- [Your task] Copy every line below precisely as it appears.

(Collected data)
* * * * * * * * *
-- ==== Sys2Proof/Machine/Regs.lean ====
section
/-! DEFINITION. The register-level form of the state (10_state.md R22, 92_eei_decisions.md D15): fixed-width cells, some of
them meaningful only when others say so. The abstract types of R13 are normative; this is a view of them. -/

namespace Sys2Proof.Machine

/-- The cells of R22. `HANDLER_W` is open and so an argument, `W` (00_scope.md R6; log 6). -/
structure Regs (W : Nat) where
  /-- `RSV`: RS is set. -/
  rsv : Bool
  /-- `RSB`: the status byte, meaningful when `rsv`. -/
  rsb : Byte
  /-- `CNT`: 0 to 2. -/
  cnt : BitVec 2
  /-- `PD0`, meaningful when `CNT >= 1`. -/
  pd0 : Byte
  /-- `PD1`, meaningful when `CNT == 2`. -/
  pd1 : Byte
  /-- `HV[k]`: the slot is populated. -/
  hv : Vector Bool Config.nKinds
  /-- `HTAG[k]`, `HANDLER_W` bits, meaningful when `HV[k]`. -/
  htag : Vector (BitVec W) Config.nKinds
deriving DecidableEq, Repr

/-- `RS` read from `RSV` and `RSB`. -/
def Regs.rs {W : Nat} (r : Regs W) : Option Byte := if r.rsv then some r.rsb else none

/-- `PD` read from `CNT`, `PD0` and `PD1`; `CNT` is 0 to 2 (R22); that 3 reads as 2 is the model's choice (log 14). -/
def Regs.pd {W : Nat} (r : Regs W) : List Byte :=
  if r.cnt = 0#2 then [] else if r.cnt = 1#2 then [r.pd0] else [r.pd0, r.pd1]

/-- `HT` read from `HV` and `HTAG`. -/
def Regs.ht {W : Nat} (r : Regs W) : HandlerTable :=
  Vector.ofFn fun k => if r.hv[k] then some ⟨r.htag[k].toNat⟩ else none

/-- The state whose cells the registers hold, with `s`'s flag and ports. -/
def Regs.load {W : Nat} (r : Regs W) (s : State) : State := { s with rs := r.rs, pd := r.pd, ht := r.ht }

/-- Every registered handler's tag fits `HTAG`'s `W` bits. -/
def State.handlersFit (W : Nat) (s : State) : Bool :=
  decide (∀ k : Fin Config.nKinds, (s.ht[k]).all (Handler.fits W) = true)

/-- The registers that hold a state's cells; the cells that are not meaningful are left as `junk` has them. None for a state
R22 gives no register form: more than two bytes buffered, or a tag wider than `W` bits. No state at rest after INIT buffers
two bytes (10_state.md R20). -/
def State.toRegs {W : Nat} (s : State) (junk : Regs W) : Option (Regs W) :=
  if s.pd.length ≤ 2 ∧ s.handlersFit W = true then
    some {
      rsv := s.rs.isSome
      rsb := s.rs.getD junk.rsb
      cnt := BitVec.ofNat 2 s.pd.length
      pd0 := s.pd.getD 0 junk.pd0
      pd1 := s.pd.getD 1 junk.pd1
      hv := Vector.ofFn fun k => s.ht[k].isSome
      htag := Vector.ofFn fun k => (s.ht[k].map fun h => BitVec.ofNat W h.tag).getD junk.htag[k] }
  else none

/-- The two register files agree on every cell that is meaningful (R22). -/
def Regs.SameMeaning {W : Nat} (r r' : Regs W) : Prop :=
  r.rsv = r'.rsv ∧ (r.rsv = true → r.rsb = r'.rsb) ∧ r.cnt = r'.cnt ∧
  (1 ≤ r.cnt.toNat → r.pd0 = r'.pd0) ∧ (2 ≤ r.cnt.toNat → r.pd1 = r'.pd1) ∧
  r.hv = r'.hv ∧ ∀ k : Fin Config.nKinds, r.hv[k] = true → r.htag[k] = r'.htag[k]

end Sys2Proof.Machine
end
* * * * * * * * *
- [Solved exercise]
-- ==== Sys2Proof/Machine/Regs.lean ====
section
/-! DEFINITION. The register-level form of the state (10_state.md R22, 92_eei_decisions.md D15): fixed-width cells, some of
them meaningful only when others say so. The abstract types of R13 are normative; this is a view of them. -/

namespace Sys2Proof.Machine

/-- The cells of R22. `HANDLER_W` is open and so an argument, `W` (00_scope.md R6; log 6). -/
structure Regs (W : Nat) where
  /-- `RSV`: RS is set. -/
  rsv : Bool
  /-- `RSB`: the status byte, meaningful when `rsv`. -/
  rsb : Byte
  /-- `CNT`: 0 to 2. -/
  cnt : BitVec 2
  /-- `PD0`, meaningful when `CNT >= 1`. -/
  pd0 : Byte
  /-- `PD1`, meaningful when `CNT == 2`. -/
  pd1 : Byte
  /-- `HV[k]`: the slot is populated. -/
  hv : Vector Bool Config.nKinds
  /-- `HTAG[k]`, `HANDLER_W` bits, meaningful when `HV[k]`. -/
  htag : Vector (BitVec W) Config.nKinds
deriving DecidableEq, Repr

/-- `RS` read from `RSV` and `RSB`. -/
def Regs.rs {W : Nat} (r : Regs W) : Option Byte := if r.rsv then some r.rsb else none

/-- `PD` read from `CNT`, `PD0` and `PD1`; `CNT` is 0 to 2 (R22); that 3 reads as 2 is the model's choice (log 14). -/
def Regs.pd {W : Nat} (r : Regs W) : List Byte :=
  if r.cnt = 0#2 then [] else if r.cnt = 1#2 then [r.pd0] else [r.pd0, r.pd1]

/-- `HT` read from `HV` and `HTAG`. -/
def Regs.ht {W : Nat} (r : Regs W) : HandlerTable :=
  Vector.ofFn fun k => if r.hv[k] then some ⟨r.htag[k].toNat⟩ else none

/-- The state whose cells the registers hold, with `s`'s flag and ports. -/
def Regs.load {W : Nat} (r : Regs W) (s : State) : State := { s with rs := r.rs, pd := r.pd, ht := r.ht }

/-- Every registered handler's tag fits `HTAG`'s `W` bits. -/
def State.handlersFit (W : Nat) (s : State) : Bool :=
  decide (∀ k : Fin Config.nKinds, (s.ht[k]).all (Handler.fits W) = true)

/-- The registers that hold a state's cells; the cells that are not meaningful are left as `junk` has them. None for a state
R22 gives no register form: more than two bytes buffered, or a tag wider than `W` bits. No state at rest after INIT buffers
two bytes (10_state.md R20). -/
def State.toRegs {W : Nat} (s : State) (junk : Regs W) : Option (Regs W) :=
  if s.pd.length ≤ 2 ∧ s.handlersFit W = true then
    some {
      rsv := s.rs.isSome
      rsb := s.rs.getD junk.rsb
      cnt := BitVec.ofNat 2 s.pd.length
      pd0 := s.pd.getD 0 junk.pd0
      pd1 := s.pd.getD 1 junk.pd1
      hv := Vector.ofFn fun k => s.ht[k].isSome
      htag := Vector.ofFn fun k => (s.ht[k].map fun h => BitVec.ofNat W h.tag).getD junk.htag[k] }
  else none

/-- The two register files agree on every cell that is meaningful (R22). -/
def Regs.SameMeaning {W : Nat} (r r' : Regs W) : Prop :=
  r.rsv = r'.rsv ∧ (r.rsv = true → r.rsb = r'.rsb) ∧ r.cnt = r'.cnt ∧
  (1 ≤ r.cnt.toNat → r.pd0 = r'.pd0) ∧ (2 ≤ r.cnt.toNat → r.pd1 = r'.pd1) ∧
  r.hv = r'.hv ∧ ∀ k : Fin Config.nKinds, r.hv[k] = true → r.htag[k] = r'.htag[k]

end Sys2Proof.Machine
end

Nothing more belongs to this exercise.